theorem yieldsFlags_of_lane {i : Instr} {w : Ctx → ResW} {val : Ctx → Run → Nat → Nat × BitVec 5}
    (he : ∀ s, exec i s = issue i
      { body := fun c r => writeRes (raiseFlags r c fun l => (val c r l).2) c (w c) fun l => (val c r l).1 } s) : YieldsFlags i w val := by
  intro s c r h hp
  obtain ⟨r', hr'⟩ := writeRes_plain hp (raiseFlags (advance c r) c fun l => (val c (advance c r) l).2) (w c)
    (fun l => (val c (advance c r) l).1)
  exact ⟨r', hr', by rw [he]; exact issue_completed h (.inr (.inr rfl)) (.inl rfl) rfl hr'⟩

theorem yieldsPred_of_lane {i : Instr} {val : Ctx → Run → Nat → Bool} (he : ∀ s, exec i s = issue i (predWork val) s) : YieldsPred i val := by
  intro s c r h
  rw [he]
  exact issue_completed h (.inr (.inr rfl)) (.inl rfl) rfl rfl

theorem acts_of_body {i : Instr} {w : Work} {ok : Ctx → Run → Prop} {act : Ctx → Run → Run} (he : ∀ s, exec i s = issue i w s)
    (hcmp : ∀ f, w.cmp f = .none) (hfin : w.fin = fun _ r => r) (hnf : w.finish = none)
    (hb : ∀ s c r, Ready i s c r → ok c (advance c r) → w.body c (advance c r) = .ok (act c (advance c r))) : Acts i ok act := by
  intro s c r h hok
  rw [he]
  exact issue_completed h (.inr (.inr (hcmp c.f))) (.inl hnf) hfin (hb s c r h hok)

end Sys2Proof.Machine
end

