/-- Settles O11: the three clauses are the rules of `setG`, of a `g` source, and of `setPred`. -/
theorem uniformAndPredicateResultsAreWritten : Obligations.UniformAndPredicateResultsAreWritten := by
  unfold Obligations.UniformAndPredicateResultsAreWritten
  refine ⟨fun r r' c w val n g hg hw hd hn hs hr => ?_, readSrc_g, fun r c o val g hg hp hs => ?_⟩
  · rw [writeRes_eq r w val (.inr fun q => by rw [hd]; nofun)] at hr
    obtain rfl := Except.ok.inj hr
    obtain ⟨-, hp, -, -, hsys, -, hg'⟩ := resultIn_spec c w val g
    obtain ⟨hv, hlat⟩ := resultIn_g_spec hw hd w val g
    refine ⟨resultIn c w val g, by rw [Run.updGrp_grp_self, hg]; rfl, fun l hl => ?_, fun hl => resultIn_g_of_no_lane hw hd hl w val g,
      fun k hk h64 => hg' k h64 (.inr fun m hm => ?_), hv, hp, hlat, hsys⟩
    · rw [resultIn_g hw hd hl]
      exact gReg_setG_self n.isLt hn hs _
    · rw [hd] at hm
      exact Opnd.g.inj hm ▸ hk
  · obtain ⟨-, -, hv, hgg, -, -, -, hsys, hpreds⟩ := predIn_spec c o val g
    refine ⟨predIn c o val g, by rw [writePred_eq, Run.updGrp_grp_self, hg]; rfl, fun l hl h7 => ?_, hpreds, rfl, hv, hgg, hsys⟩
    have h8 : regIndex o 8 < 8 := Nat.mod_lt _ (by omega)
    exact getLsbD_predIn hl (by omega) hp hs

end Sys2Proof.Machine
end

section
/-! ## The frame of the instructions that compute in registers (07 R205, R206, R215, R238) -/
namespace Sys2Proof.Machine

/-! Waits. -/

/-- A group keeps its team, and its slices what they wait for. -/
def Grp.sameWaits (g h : Grp) : Prop := h.team = g.team ∧ ∀ n, (h.slice n).map (·.wait) = (g.slice n).map (·.wait)

theorem Grp.sameWaits_of_eq {g h : Grp} (ht : h.team = g.team) (hs : h.slices = g.slices) : g.sameWaits h :=
  ⟨ht, fun n => by rw [Grp.slice, hs, Grp.slice]⟩

theorem Grp.sameWaits.trans {g h k : Grp} (a : g.sameWaits h) (b : h.sameWaits k) : g.sameWaits k :=
  ⟨b.1.trans a.1, fun n => (b.2 n).trans (a.2 n)⟩

/-- An update of slices that leaves each one's wait leaves them all. -/
theorem Grp.updSlices_sameWaits (g : Grp) (ns : List Nat) {f : Slice → Slice} (hf : ∀ x, (f x).wait = x.wait) :
    g.sameWaits (g.updSlices ns f) := by
  induction ns generalizing g with
  | nil => exact Grp.sameWaits_of_eq rfl rfl
  | cons n ns ih =>
    refine Grp.sameWaits.trans (h := g.updSlice n f) ⟨rfl, fun k => ?_⟩ (ih _)
    rw [Grp.slice, Grp.updSlice, updAt_getElem?, Grp.slice]
    by_cases h : k = n
    · rw [if_pos h, Option.map_map]
      exact congrArg (fun m => Option.map m g.slices[k]?) (funext hf)
    · rw [if_neg h]

/-- No slice of some waits on a semaphore. -/
def Grp.noSemWaitIn (g : Grp) (ns : List Nat) : Prop := ∀ n x w, n ∈ ns → g.slice n = some x → x.wait = some w → w.kind ≠ 7

theorem Grp.sameWaits.noSemWaitIn {g h : Grp} {ns : List Nat} (a : g.sameWaits h) (hg : g.noSemWaitIn ns) : h.noSemWaitIn ns := by
  intro n x w hn hx hw
  have hmap := a.2 n
  rw [hx, Option.map_some, hw] at hmap
  obtain ⟨y, hy, hyw⟩ := Option.map_eq_some_iff.mp hmap.symm
  exact hg n y w hn hy hyw

/-- Then those slices count at no semaphore. -/
theorem waitObjects_of_noSemWaitIn {g : Grp} {ns : List Nat} (h : g.noSemWaitIn ns) :
    waitObjects g ns (fun w => w.kind == 7 && w.reason == 8) = [] := by
  have hnone : ∀ n, (if ns.contains n == true then
      ((g.slices[n]?).bind fun s => s.wait.bind fun w => if (w.kind == 7 && w.reason == 8) = true then some w.object.toNat else none)
      else none) = none := by
    intro n
    split
    · rename_i hn
      refine Option.bind_eq_none_iff.mpr fun x hx => Option.bind_eq_none_iff.mpr fun w hw => ?_
      have hk := h n x w (by simpa using hn) hx hw
      simp [hk]
    · rfl
  unfold waitObjects
  dsimp only
  rw [List.filterMap_eq_nil_iff.mpr fun n _ => hnone n]
  rfl

/-! What stays the same for the readers of a group. -/

theorem Grp.keeps.vReg {g h : Grp} (a : g.keeps h) (k l : Nat) : vReg h k l = vReg g k l := by
  obtain ⟨hv, -⟩ := a
  simp only [Machine.vReg, hv]

theorem Grp.keeps.gReg {g h : Grp} (a : g.keeps h) (k : Nat) : gReg h k = gReg g k := by
  obtain ⟨-, hg, hsg, -, -, -, -, -, -, hsuper, -⟩ := a
  simp only [Machine.gReg, hg, hsg, hsuper]

theorem Grp.keeps.predMask {g h : Grp} (a : g.keeps h) (k : Nat) : predMask h k = predMask g k := by
  obtain ⟨-, -, -, hp, hsp, -, -, -, -, hsuper, -⟩ := a
  simp only [Machine.predMask, hp, hsp, hsuper]

theorem Grp.keeps.systemKept {g h : Grp} (a : g.keeps h) : systemKept g h := by
  obtain ⟨-, -, -, -, -, -, -, hs⟩ := a
  exact hs

theorem Grp.keeps.fflags {g h : Grp} (a : g.keeps h) : h.fflags = g.fflags := by
  obtain ⟨-, -, -, -, -, -, hf, -⟩ := a
  exact hf

theorem Grp.keeps.regs {g h : Grp} (a : g.keeps h) : h.v = g.v ∧ h.g = g.g ∧ h.sg = g.sg := by
  obtain ⟨hv, hg, hsg, -⟩ := a
  exact ⟨hv, hg, hsg⟩

theorem Grp.keeps.preds {g h : Grp} (a : g.keeps h) : h.p = g.p ∧ h.sp = g.sp := by
  obtain ⟨-, -, -, hp, hsp, -⟩ := a
  exact ⟨hp, hsp⟩

theorem systemKept.trans {g h k : Grp} (a : systemKept g h) (b : systemKept h k) : systemKept g k := by
  simp only [systemKept] at *
  simp_all

theorem systemKept.super {g h : Grp} (a : systemKept g h) : h.super = g.super := by
  obtain ⟨-, -, hs, -⟩ := a
  exact hs

theorem onlyDest.trans {c : Ctx} {w : ResW} {g h k : Grp} (a : onlyDest c w g h) (b : onlyDest c w h k) : onlyDest c w g k := by
  obtain ⟨hsys, hv, hg⟩ := a
  obtain ⟨hsys', hv', hg'⟩ := b
  exact ⟨hsys.trans hsys', fun j l hl hd => (hv' j l hl hd).trans (hv j l hl hd), fun j hj hd => (hg' j hj hd).trans (hg j hj hd)⟩
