/-- KEY_VALID becomes 1 only by the words KEY_SCHEDULE and KEY_GENERATE on CMD, and becomes 0 only by a write to KEY_HI or
KEY_LO, which always clears it, or by reset (10_state.md R24). -/
def Obligations.KeyValidChangesOnlyByKeyEvents : Prop :=
  (∀ (s t : State) (e : HostEvent) (rest : List HostEvent), step (s.onBus e rest) = .next t →
    (s.keyValid = false → t.keyValid = true → e = .write 0x08 0x00000001 ∨ e = .write 0x08 0x00000002) ∧
    (s.keyValid = true → t.keyValid = false → e = .reset ∨ ∃ v, e = .write 0x10 v ∨ e = .write 0x14 v)) ∧
  ∀ (s : State) (off : Nat) (v : Word) (rest : List HostEvent), off = 0x10 ∨ off = 0x14 →
    ∃ t, step (s.onBus (.write off v) rest) = .next t ∧ t.keyValid = false

/-- After a write to KEY_HI or KEY_LO, and any accesses that issue neither KEY_SCHEDULE nor KEY_GENERATE, a block command
fails with NO_KEY and leaves RESULT as it was (70_reset_and_hazards.md R351). -/
def Obligations.StaleSubkeysAreNeverUsed : Prop :=
  ∀ (s t : State) (off : Nat) (v : Word) (between : List HostEvent) (i : Instr),
    off = 0x10 ∨ off = 0x14 → i = .encryptBlock ∨ i = .decryptBlock →
    (∀ e ∈ between, e ≠ .write 0x08 0x00000001 ∧ e ≠ .write 0x08 0x00000002) →
    hostAccesses (.write off v :: between) s = .ok t →
    exec i t = .next { t with err := 0x04, sticky := true }

/-- Who may change what: each element of the core changes only by the events its rule names (10_state.md R23, R25, R26, R27,
R29 to R36, R39). -/
def Obligations.EachElementHasItsWriters : Prop :=
  ∀ (s t : State) (e : HostEvent) (rest : List HostEvent), step (s.onBus e rest) = .next t → e ≠ .reset →
    (t.key ≠ s.key → (∃ v, e = .write 0x10 v ∨ e = .write 0x14 v) ∨ e = .write 0x08 0x00000002) ∧
    (t.sk ≠ s.sk → e = .write 0x08 0x00000001 ∨ e = .write 0x08 0x00000002) ∧
    (t.data ≠ s.data → ∃ v, e = .write 0x18 v ∨ e = .write 0x1C v) ∧
    (t.result ≠ s.result → e = .write 0x08 0x00000003 ∨ e = .write 0x08 0x00000004) ∧
    (t.wstage ≠ s.wstage → ∃ w, e = .write 0x08 w ∧ fieldOPC w = 0x10) ∧
    (t.charOut ≠ s.charOut → ∃ w, e = .write 0x08 w ∧ fieldOPC w = 0x14) ∧
    (∀ r : RotorNo, t.rotors[r] ≠ { s.rotors[r] with pos := t.rotors[r].pos } →
      ∃ w, e = .write 0x08 w ∧ fieldOPC w = 0x11 ∧ (fieldA w).toNat = r.val ∧ t.rotors[r].cfg = true) ∧
    (∀ r : RotorNo, t.rotors[r].pos ≠ s.rotors[r].pos →
      ∃ w, e = .write 0x08 w ∧ 0x11 ≤ (fieldOPC w).toNat ∧ (fieldOPC w).toNat ≤ 0x14) ∧
    (∀ r : RotorNo, s.rotors[r].cfg = true → t.rotors[r].cfg = true) ∧
    (t.err ≠ s.err ∨ t.sticky ≠ s.sticky → ∃ w, e = .write 0x08 w)

/-- The two engines share no state. A command of the Feistel engine writes no rotor state, WSTAGE or CHAR_OUT, and reads
none: with any other values there it does the same. A rotor command writes neither KEY, KEY_VALID, SK, DATA nor RESULT (nor
the count of draws), and reads none: with any other values there it does the same (41_des_engine.md R173). -/
def Obligations.EnginesShareNoState : Prop :=
  (∀ (i : Instr) (s : State), i = .keySchedule ∨ i = .keyGenerate ∨ i = .encryptBlock ∨ i = .decryptBlock →
    ∃ t, exec i s = .next t ∧ t.rotors = s.rotors ∧ t.wstage = s.wstage ∧ t.charOut = s.charOut ∧
      ∀ (rs : Vector Rotor 3) (ws : Vector Letter 26) (c : Byte),
        exec i { s with rotors := rs, wstage := ws, charOut := c } = .next { t with rotors := rs, wstage := ws, charOut := c }) ∧
  ∀ (i : Instr) (s : State),
    (∃ a b, i = .rotorStageWiring a b) ∨ (∃ a b c, i = .rotorConfigure a b c) ∨
      (∃ a b c, i = .rotorSetPositions a b c) ∨ i = .rotorReset ∨ (∃ c, i = .rotorEncodeChar c) →
    ∃ t, exec i s = .next t ∧
      t.key = s.key ∧ t.keyValid = s.keyValid ∧ t.sk = s.sk ∧ t.data = s.data ∧ t.result = s.result ∧ t.draws = s.draws ∧
      ∀ (K : BitVec 64) (v : Bool) (sk : Vector Subkey 16) (D R : BitVec 64) (n : Nat),
        exec i { s with key := K, keyValid := v, sk := sk, data := D, result := R, draws := n } =
          .next { t with key := K, keyValid := v, sk := sk, data := D, result := R, draws := n }

/-- The values the spec leaves unspecified at reset cannot be observed: two states that agree but for SK while KEY_VALID = 0
and WIRING[r] and REV[r] while CFG[r] = 0 take the same step, to states that agree again, returning the same values to the
host (10_state.md R25, R29, R30; 93_implementation_defined.md I1). -/
def Obligations.UnspecifiedResetValuesUnobservable : Prop :=
  ∀ s t : State, AgreeObservably s t →
    (∃ s' t', step s = .next s' ∧ step t = .next t' ∧ AgreeObservably s' t') ∨
    ∃ r, step s = .refused r ∧ step t = .refused r
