/-- Settles O14: a reserved offset has no register behind it (`windowReg_eq_reserved`), and no store reaches a read-only
register. -/
theorem reservedAndReadOnlyOffsets : Obligations.ReservedAndReadOnlyOffsets := by
  refine fun s off w rest => ⟨fun h => ?_, fun h => ?_, step_read (by decide) s rest⟩
  · have hreg : windowReg off = .reserved := windowReg_eq_reserved (by omega)
    have hread : busRead off s = 0 := by rw [busRead, hreg, readReg]
    refine ⟨?_, step_write_ignored (by omega) (by omega) (fun t => ?_) s rest⟩
    · rw [step_read (by omega), hread]
    · rw [hreg, writeReg]
  · refine step_write_ignored (by omega) (by omega) (fun t => ?_) s rest
    obtain rfl | rfl | rfl | rfl | rfl | rfl | rfl | rfl := h <;> rfl

/-! ### Two reads of one offset -/

/-- No register's value depends on what the host has read before (20_memory.md R64). -/
@[simp] theorem busRead_returning (off : Nat) (s : State) (v : Word) : busRead off (s.returning v) = busRead off s := by
  unfold busRead
  cases windowReg off <;> rfl

/-- Settles O15: the first read changes only the record of returned values, on which the second does not depend
(`busRead_returning`). -/
theorem readsAreIdempotent : Obligations.ReadsAreIdempotent := by
  intro s off rest hmod hle
  refine ⟨busRead off s, (s.returning (busRead off s)).onBus (.read off) rest, step_read ⟨hmod, hle⟩ s _, ?_⟩
  rw [step_read ⟨hmod, hle⟩, busRead_returning, State.returning_returned, List.append_assoc]
  rfl

/-! ### The interface contract -/

/-- An event outside the interface contract is refused, in every state (20_memory.md R63). -/
theorem serve_refused {e : HostEvent} (he : e.legal = false) (s : State) : ∃ r, serve e s = .refused r := by
  have hrefusal {off : Nat} (hoff : ¬(off % 4 = 0 ∧ off ≤ 0x7C)) : ∃ r, accessRefusal off = some r :=
    accessRefusal_eq_some.mpr (by omega)
  cases e with
  | read off =>
    obtain ⟨r, hr⟩ := hrefusal (of_decide_eq_false he)
    exact ⟨r, by simp only [serve, hr]⟩
  | write off w =>
    obtain ⟨r, hr⟩ := hrefusal (of_decide_eq_false he)
    exact ⟨r, by simp only [serve, hr]⟩
  | otherWidth bits off => exact ⟨.accessWidth bits, rfl⟩
  | reset => exact Bool.noConfusion he

/-- Settles O16: an event inside the contract completes (`serve_completes`), and any other is refused
(`serve_refused`). -/
theorem onlyContractAccessesComplete : Obligations.OnlyContractAccessesComplete := by
  unfold Obligations.OnlyContractAccessesComplete
  simp only [step_onBus]
  refine ⟨fun s off w rest h => ?_, fun s off w rest h => ?_, fun s bits off rest => serve_refused rfl _⟩
  · have hlegal : decide (off % 4 = 0 ∧ off ≤ 0x7C) = true := decide_eq_true h
    exact ⟨serve_completes (e := .read off) hlegal _, serve_completes (e := .write off w) hlegal _⟩
  · have hillegal : decide (off % 4 = 0 ∧ off ≤ 0x7C) = false := decide_eq_false (by omega)
    exact ⟨serve_refused (e := .read off) hillegal _, serve_refused (e := .write off w) hillegal _⟩

end Sys2Proof.Machine
end

section
/-! SUPPORT. A command word under a mask, and the three classes of a command word by its fields (30_encoding.md R94 to
R96): the OPC is unassigned, or a field that the OPC's row reserves is not zero, or the word is a command. -/

namespace Sys2Proof

open Sys2Proof.Machine

/-! ### Masks -/

/-- Masking a word masks each of its fields (30_encoding.md R91). -/
theorem and_commandWord (w : Word) (mo ma mb mc : Byte) : w &&& commandWord mo ma mb mc =
    commandWord (fieldOPC w &&& mo) (fieldA w &&& ma) (fieldB w &&& mb) (fieldC w &&& mc) := by
  rw [← commandWord_and, commandWord_fields]

/-- A mask of eight ones keeps a field. -/
theorem byte_and_ff (x : Byte) : x &&& 0xFF = x := BitVec.and_allOnes

/-- A word fits a row exactly when each of its fields has the bits that the row fixes there. -/
theorem fits_iff_fields {mo ma mb mc o a b c : Byte} {w : Word} :
    (OpcodeRow.mk (commandWord mo ma mb mc) (commandWord o a b c)).fits w = true ↔
      fieldOPC w &&& mo = o ∧ fieldA w &&& ma = a ∧ fieldB w &&& mb = b ∧ fieldC w &&& mc = c := by
  simp [OpcodeRow.fits, and_commandWord, word_eq_iff]

/-- Only the row's own value fits a row that fixes all bits. -/
theorem eq_of_fits_allFixed {v w : Word} (h : (OpcodeRow.mk 0xFFFFFFFF v).fits w = true) : w = v := by
  rw [OpcodeRow.fits, beq_iff_eq] at h
  exact BitVec.and_allOnes.symm.trans h

/-! ### The three classes by the fields -/

/-- The assigned codes one by one (30_encoding.md R93). -/
theorem assignedOPC_iff {n : Nat} : assignedOPC n = true ↔
    n = 0x00 ∨ n = 0x01 ∨ n = 0x02 ∨ n = 0x03 ∨ n = 0x04 ∨ n = 0x10 ∨ n = 0x11 ∨ n = 0x12 ∨ n = 0x13 ∨ n = 0x14 := by
  rw [assignedOPC, decide_eq_true_iff]
  omega

/-- A field that the word's row reserves is not zero (30_encoding.md R93, R94). -/
theorem reservedNonZero_iff {w : Word} :
    reservedNonZero (fieldOPC w).toNat (fieldA w).toNat (fieldB w).toNat (fieldC w).toNat = true ↔
      (((fieldOPC w).toNat ≤ 0x04 ∨ (fieldOPC w).toNat = 0x13) ∧ (fieldA w ≠ 0 ∨ fieldB w ≠ 0 ∨ fieldC w ≠ 0)) ∨
      ((fieldOPC w).toNat = 0x10 ∧ fieldC w ≠ 0) ∨
      ((fieldOPC w).toNat = 0x14 ∧ (fieldB w ≠ 0 ∨ fieldC w ≠ 0)) := by
  simp [reservedNonZero, BitVec.toNat_eq, or_assoc]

WHAT IS BEING ASKED:
Look through the records and copy down every line that holds "does".

TASK SOLUTION:
none: with any other values there it does the same. A rotor command writes neither KEY, KEY_VALID, SK, DATA nor RESULT (nor
the count of draws), and reads none: with any other values there it does the same (41_des_engine.md R173). -/
/-- Settles O15: the first read changes only the record of returned values, on which the second does not depend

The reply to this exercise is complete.